A jak jest piękna aura, to po prostu wsiadasz i jedziesz, co najwyżej przez pierwsze kilka minut nie piłujesz silnika, gdy na dworze jest zimno. |
Odp: Rozgrzewanie auta (wstępnie) na postoju
Problem w tym, że diesla na mrozie na jałowych obrotach (i jeszcze z grzaniem na full zapewne) nie rozgrzejesz, więc w rezultacie silnik jeszcze dłużej będzie chodził na zimno.
Jak odpalasz, dasz mu moment żeby, ot choćby zapiąć pasy czy upewnić się że lusterka są ustawione jak trzeba, to jadąc rozgrzejesz go skutecznie. Tak więc jest to mocno różne przy benzynach a dieslach. Zresztą już raz widziałem u kumpla w Jeepie Grand Cherokee (4.7L) ile trwa rozgrzanie tego silnika. Nawet minutę "pyrkania" na podjeździe nie trzeba było żeby z nawiewów ciepłe powietrze leciało. To też uświadamia jak ogromne straty ciepła generują te silniki... |
Odp: Rozgrzewanie auta (wstępnie) na postoju
Rozgrzejesz, chociaż dużo dłużej to zejdzie. Zresztą, jak pisałem, nie chodzi o to by grzać dla grzania, ale by zrobić to co trzeba dookoła auta. Czasem trzeba włączyć choćby nawiew i klimatyzację, aby ogrzać i wytrzeć zaszronione od środka szyby, a przy niekorzystnych warunkach może to potrwać kilkanaście, a nawet -dziesiąt minut.

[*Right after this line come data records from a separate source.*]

-- ==== Sys2Proof/Decode.lean ====
section
/-!
DEFINITION. Field extraction (30_encoding.md R81, R82), dispatch (R83, R84), the opcode map (R85), the unrecognised
words (R87), and the encoder written from the same map. Byte order: 20_memory.md R55 (big-endian).
-/

namespace Sys2Proof

/-- Why bytes are no instruction: each names the class of 30_encoding.md R87 that has no handler for the word. -/
inductive DecodeReject where
  /-- Fewer than the two bytes of a word (R80). -/
  | truncated
  /-- Class 0x0, `kk` neither 0xE0 nor 0xEE. -/
  | class0 (w : Word)
  /-- Class 0x8, `n` none of the nine variants. -/
  | class8 (w : Word)
  /-- Class 0xE, `kk` neither 0x9E nor 0xA1. -/
  | classE (w : Word)
  /-- Class 0xF, `kk` none of the nine variants. -/
  | classF (w : Word)
  deriving DecidableEq, Repr

/-! ## Fields (R81) -/

/-- `w >> 12`, the dispatch key (R83). -/
def classOf (w : Word) : BitVec 4 := w.extractLsb' 12 4

/-- `addr12 = w & 0x0FFF`, zero-extended (R82). -/
def nnnOf (w : Word) : Word := w &&& 0x0FFF#16

/-- `imm8 = w & 0x00FF`. -/
def kkOf (w : Word) : Byte := w.extractLsb' 0 8

/-- `regX = (w >> 8) & 0xF`. -/
def xOf (w : Word) : RegIdx := ⟨(w.extractLsb' 8 4).toNat, (w.extractLsb' 8 4).isLt⟩

/-- `regY = (w >> 4) & 0xF`. -/
def yOf (w : Word) : RegIdx := ⟨(w.extractLsb' 4 4).toNat, (w.extractLsb' 4 4).isLt⟩

/-- `nib4 = w & 0xF`. -/
def nOf (w : Word) : Fin 16 := ⟨(w.extractLsb' 0 4).toNat, (w.extractLsb' 0 4).isLt⟩

/-! ## Byte order (20_memory.md R55) -/

/-- The word whose byte at the lower address is `hi`. -/
def wordOfBytes (hi lo : Byte) : Word := hi ++ lo

/-- `w[15:8]`, the byte at the lower address. -/
def highByte (w : Word) : Byte := w.extractLsb' 8 8

/-- `w[7:0]`, the byte at the higher address. -/
def lowByte (w : Word) : Byte := w.extractLsb' 0 8

/-! ## Dispatch (R83, R84, R85) -/

/-- Class 0x0 sub-selects on `kk`; `w[11:8]` is not examined (R86). -/
def decodeClass0 (w : Word) : Except DecodeReject Instr :=
  match (kkOf w).toNat with
  | 0xE0 => .ok .cls
  | 0xEE => .ok .ret
  | _ => .error (.class0 w)

/-- Class 0x8 sub-selects on `n`; `y` is decoded and unused in SHR and SHL (R86). -/
def decodeClass8 (w : Word) : Except DecodeReject Instr :=
  match (nOf w).val with
  | 0x0 => .ok (.ldReg (xOf w) (yOf w))
  | 0x1 => .ok (.orReg (xOf w) (yOf w))
  | 0x2 => .ok (.andReg (xOf w) (yOf w))
  | 0x3 => .ok (.xorReg (xOf w) (yOf w))
  | 0x4 => .ok (.addReg (xOf w) (yOf w))
  | 0x5 => .ok (.subReg (xOf w) (yOf w))
  | 0x6 => .ok (.shr (xOf w))
  | 0x7 => .ok (.subnReg (xOf w) (yOf w))
  | 0xE => .ok (.shl (xOf w))
  | _ => .error (.class8 w)

/-- Class 0xE sub-selects on `kk`. -/
def decodeClassE (w : Word) : Except DecodeReject Instr :=
  match (kkOf w).toNat with
  | 0x9E => .ok (.skp (xOf w))
  | 0xA1 => .ok (.sknp (xOf w))
  | _ => .error (.classE w)

/-- Class 0xF sub-selects on `kk`: nine variants (90_conflicts.md C2). -/
def decodeClassF (w : Word) : Except DecodeReject Instr :=
  match (kkOf w).toNat with
  | 0x07 => .ok (.ldVxDt (xOf w))
  | 0x0A => .ok (.ldVxK (xOf w))
  | 0x15 => .ok (.ldDtVx (xOf w))
  | 0x18 => .ok (.ldStVx (xOf w))
  | 0x1E => .ok (.addI (xOf w))
  | 0x29 => .ok (.ldF (xOf w))
  | 0x33 => .ok (.ldB (xOf w))
  | 0x55 => .ok (.storeBlock (xOf w))
  | 0x65 => .ok (.loadBlock (xOf w))
  | _ => .error (.classF w)

/-- The instruction a word selects, or the name of its rejection (R85, R87; 40_cycle.md R103). -/
def decodeWord (w : Word) : Except DecodeReject Instr :=
  match (classOf w).toNat with
  | 0x0 => decodeClass0 w
  | 0x1 => .ok (.jp (nnnOf w))
  | 0x2 => .ok (.call (nnnOf w))
  | 0x3 => .ok (.seImm (xOf w) (kkOf w))
  | 0x4 => .ok (.sneImm (xOf w) (kkOf w))
  | 0x5 => .ok (.seReg (xOf w) (yOf w))
  | 0x6 => .ok (.ldImm (xOf w) (kkOf w))
  | 0x7 => .ok (.addImm (xOf w) (kkOf w))
  | 0x8 => decodeClass8 w
  | 0x9 => .ok (.sneReg (xOf w) (yOf w))
  | 0xA => .ok (.ldI (nnnOf w))
  | 0xB => .ok (.jpV0 (nnnOf w))
  | 0xC => .ok (.rnd (xOf w) (kkOf w))
  | 0xD => .ok (.drw (xOf w) (yOf w) (nOf w))
  | 0xE => decodeClassE w
  | _ => decodeClassF w

/-- Decoding of bytes in memory order: one instruction and the bytes after it. -/
def decode : List Byte → Except DecodeReject (Instr × List Byte)
  | hi :: lo :: rest => (decodeWord (wordOfBytes hi lo)).map (fun i => (i, rest))
  | _ => .error .truncated

/-! ## The encoder (R85) -/

/-- Shape `c nnn` (R81): the class in bits 15..12 and the low 12 bits of the address. -/
def wordCNnn (c : Nat) (nnn : Word) : Word := BitVec.ofNat 16 (c * 0x1000 + nnn.toNat % 0x1000)

/-- Shape `c x kk` (R81): the class, a register in bits 11..8, a byte in bits 7..0. -/
def wordCXkk (c : Nat) (x : RegIdx) (kk : Byte) : Word := BitVec.ofNat 16 (c * 0x1000 + x.val * 0x100 + kk.toNat)

/-- Shape `c x y n` (R81): the class, registers in bits 11..8 and 7..4, a nibble in bits 3..0. -/
def wordCXyn (c : Nat) (x y n : Fin 16) : Word :=
  BitVec.ofNat 16 (c * 0x1000 + x.val * 0x100 + y.val * 0x10 + n.val)

/-- The word of an instruction; a nibble the decoder ignores (R86) is written 0. -/
def encode : Instr → Word
  | .cls => 0x00E0#16
  | .ret => 0x00EE#16
  | .jp nnn => wordCNnn 0x1 nnn
  | .call nnn => wordCNnn 0x2 nnn
  | .seImm x kk => wordCXkk 0x3 x kk
  | .sneImm x kk => wordCXkk 0x4 x kk
  | .seReg x y => wordCXyn 0x5 x y 0x0
  | .ldImm x kk => wordCXkk 0x6 x kk
  | .addImm x kk => wordCXkk 0x7 x kk
  | .ldReg x y => wordCXyn 0x8 x y 0x0
  | .orReg x y => wordCXyn 0x8 x y 0x1
  | .andReg x y => wordCXyn 0x8 x y 0x2
  | .xorReg x y => wordCXyn 0x8 x y 0x3
  | .addReg x y => wordCXyn 0x8 x y 0x4
  | .subReg x y => wordCXyn 0x8 x y 0x5
  | .shr x => wordCXyn 0x8 x 0 0x6
  | .subnReg x y => wordCXyn 0x8 x y 0x7
  | .shl x => wordCXyn 0x8 x 0 0xE
  | .sneReg x y => wordCXyn 0x9 x y 0x0
  | .ldI nnn => wordCNnn 0xA nnn
  | .jpV0 nnn => wordCNnn 0xB nnn
  | .rnd x kk => wordCXkk 0xC x kk
  | .drw x y n => wordCXyn 0xD x y n
  | .skp x => wordCXkk 0xE x 0x9E#8
  | .sknp x => wordCXkk 0xE x 0xA1#8
  | .ldVxDt x => wordCXkk 0xF x 0x07#8
  | .ldVxK x => wordCXkk 0xF x 0x0A#8
  | .ldDtVx x => wordCXkk 0xF x 0x15#8
  | .ldStVx x => wordCXkk 0xF x 0x18#8
  | .addI x => wordCXkk 0xF x 0x1E#8
  | .ldF x => wordCXkk 0xF x 0x29#8
  | .ldB x => wordCXkk 0xF x 0x33#8
  | .storeBlock x => wordCXkk 0xF x 0x55#8
  | .loadBlock x => wordCXkk 0xF x 0x65#8

/-- An instruction's bytes in memory order. -/
def encodeBytes (i : Instr) : List Byte := [highByte (encode i), lowByte (encode i)]

/-! ## The opcode map as masks (R85) -/

/-- The column "mask" of the instruction's row. -/
def Instr.mask : Instr → Word
  | .cls | .ret => 0xF0FF#16
  | .jp _ | .call _ | .ldI _ | .jpV0 _ => 0xF000#16
  | .seImm _ _ | .sneImm _ _ | .ldImm _ _ | .addImm _ _ | .rnd _ _ => 0xF000#16
  | .seReg _ _ | .sneReg _ _ => 0xF000#16
  | .drw _ _ _ => 0xF000#16
  | .ldReg _ _ | .orReg _ _ | .andReg _ _ | .xorReg _ _ => 0xF00F#16
  | .addReg _ _ | .subReg _ _ | .subnReg _ _ | .shr _ | .shl _ => 0xF00F#16
  | .skp _ | .sknp _ | .ldVxDt _ | .ldVxK _ | .ldDtVx _ | .ldStVx _ => 0xF0FF#16
  | .addI _ | .ldF _ | .ldB _ | .storeBlock _ | .loadBlock _ => 0xF0FF#16

/-- The column "match" of the instruction's row. -/
def Instr.pattern : Instr → Word
  | .cls => 0x00E0#16
  | .ret => 0x00EE#16
  | .jp _ => 0x1000#16
  | .call _ => 0x2000#16
  | .seImm _ _ => 0x3000#16
  | .sneImm _ _ => 0x4000#16
  | .seReg _ _ => 0x5000#16
  | .ldImm _ _ => 0x6000#16
  | .addImm _ _ => 0x7000#16
  | .ldReg _ _ => 0x8000#16
  | .orReg _ _ => 0x8001#16
  | .andReg _ _ => 0x8002#16
  | .xorReg _ _ => 0x8003#16
  | .addReg _ _ => 0x8004#16
  | .subReg _ _ => 0x8005#16
  | .shr _ => 0x8006#16
  | .subnReg _ _ => 0x8007#16
  | .shl _ => 0x800E#16
  | .sneReg _ _ => 0x9000#16
  | .ldI _ => 0xA000#16
  | .jpV0 _ => 0xB000#16
  | .rnd _ _ => 0xC000#16
  | .drw _ _ _ => 0xD000#16
  | .skp _ => 0xE09E#16
  | .sknp _ => 0xE0A1#16
  | .ldVxDt _ => 0xF007#16
  | .ldVxK _ => 0xF00A#16
  | .ldDtVx _ => 0xF015#16
  | .ldStVx _ => 0xF018#16
  | .addI _ => 0xF01E#16
  | .ldF _ => 0xF029#16
  | .ldB _ => 0xF033#16
  | .storeBlock _ => 0xF055#16
  | .loadBlock _ => 0xF065#16

/-- The bits of the word that the instruction's pattern does not leave to `?` or to an unused `y` (R85, R86):
the bits of its mask and of the fields it uses. -/
def Instr.usedBits : Instr → Word
  | .cls | .ret => 0xF0FF#16
  | .seReg _ _ | .sneReg _ _ => 0xFFF0#16
  | .shr _ | .shl _ => 0xFF0F#16
  | .jp _ | .call _ | .ldI _ | .jpV0 _ => 0xFFFF#16
  | .seImm _ _ | .sneImm _ _ | .ldImm _ _ | .addImm _ _ | .rnd _ _ => 0xFFFF#16
  | .ldReg _ _ | .orReg _ _ | .andReg _ _ | .xorReg _ _ => 0xFFFF#16
  | .addReg _ _ | .subReg _ _ | .subnReg _ _ => 0xFFFF#16
  | .drw _ _ _ => 0xFFFF#16
  | .skp _ | .sknp _ | .ldVxDt _ | .ldVxK _ | .ldDtVx _ | .ldStVx _ => 0xFFFF#16
  | .addI _ | .ldF _ | .ldB _ | .storeBlock _ | .loadBlock _ => 0xFFFF#16

/-- The columns mask and match of 30_encoding.md R85, row by row in its order. -/
def opcodeRows : List (Word × Word) :=
  [(0xF0FF#16, 0x00E0#16), (0xF0FF#16, 0x00EE#16), (0xF000#16, 0x1000#16), (0xF000#16, 0x2000#16),
   (0xF000#16, 0x3000#16), (0xF000#16, 0x4000#16), (0xF000#16, 0x5000#16), (0xF000#16, 0x6000#16),
   (0xF000#16, 0x7000#16), (0xF00F#16, 0x8000#16), (0xF00F#16, 0x8001#16), (0xF00F#16, 0x8002#16)]
  ++
  [(0xF00F#16, 0x8003#16), (0xF00F#16, 0x8004#16), (0xF00F#16, 0x8005#16), (0xF00F#16, 0x8006#16),
   (0xF00F#16, 0x8007#16), (0xF00F#16, 0x800E#16), (0xF000#16, 0x9000#16), (0xF000#16, 0xA000#16),
   (0xF000#16, 0xB000#16), (0xF000#16, 0xC000#16), (0xF000#16, 0xD000#16)]
  ++
  [(0xF0FF#16, 0xE09E#16), (0xF0FF#16, 0xE0A1#16), (0xF0FF#16, 0xF007#16), (0xF0FF#16, 0xF00A#16),
   (0xF0FF#16, 0xF015#16), (0xF0FF#16, 0xF018#16), (0xF0FF#16, 0xF01E#16), (0xF0FF#16, 0xF029#16),
   (0xF0FF#16, 0xF033#16), (0xF0FF#16, 0xF055#16), (0xF0FF#16, 0xF065#16)]

/-! ## The host's question -/

/-- The word of the opcode table's numbering, laid out as its two bytes in memory. The table's rows are one word
of 16 bits; bits above `nbits` are 0. -/
def tableBytes (nbits w : Nat) : List Byte :=
  let word : Word := BitVec.ofNat 16 (w % 2 ^ nbits)
  [highByte word, lowByte word]

/-- What the decoder reads from a table word, or none where it refuses. -/
def decodeTableWord (nbits w : Nat) : Option Instr :=
  match decode (tableBytes nbits w) with
  | .ok (i, _) => some i
  | .error _ => none

end Sys2Proof
end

Dziś odśnieżałem auto prawie 20 minut i wystarczyło przejechać jeszcze 10 minut i zaczynało lecieć ciepłe powietrze. Normalnie po ok. 20 minutach jazdy zaczyna lecieć - przy tej temperaturze ok. 0'C oczywiście. |
Odp: Rozgrzewanie auta (wstępnie) na postoju
Cytat:
|
Czasy w strefie GMT +1. Teraz jest 13:26. |
Powered by vBulletin® Version 3.8.4
Copyright ©2000 - 2024, Jelsoft Enterprises Ltd.
Tłumaczenie: vBHELP.pl - Polski Support vBulletin
części do Fordów - tarcze i klocki EBC
Regeneracja wtryskiwaczy - Regeneracja wtryskiwaczy benzynowych
Regeneracja turbosprężarek - Regeneracja czyszczenie filtrów DPF FAP
serwis komputerowy Białystok - naprawa laptopów
User Alert System provided by
Advanced User Tagging (Lite) -
vBulletin Mods & Addons Copyright © 2024 DragonByte Technologies Ltd.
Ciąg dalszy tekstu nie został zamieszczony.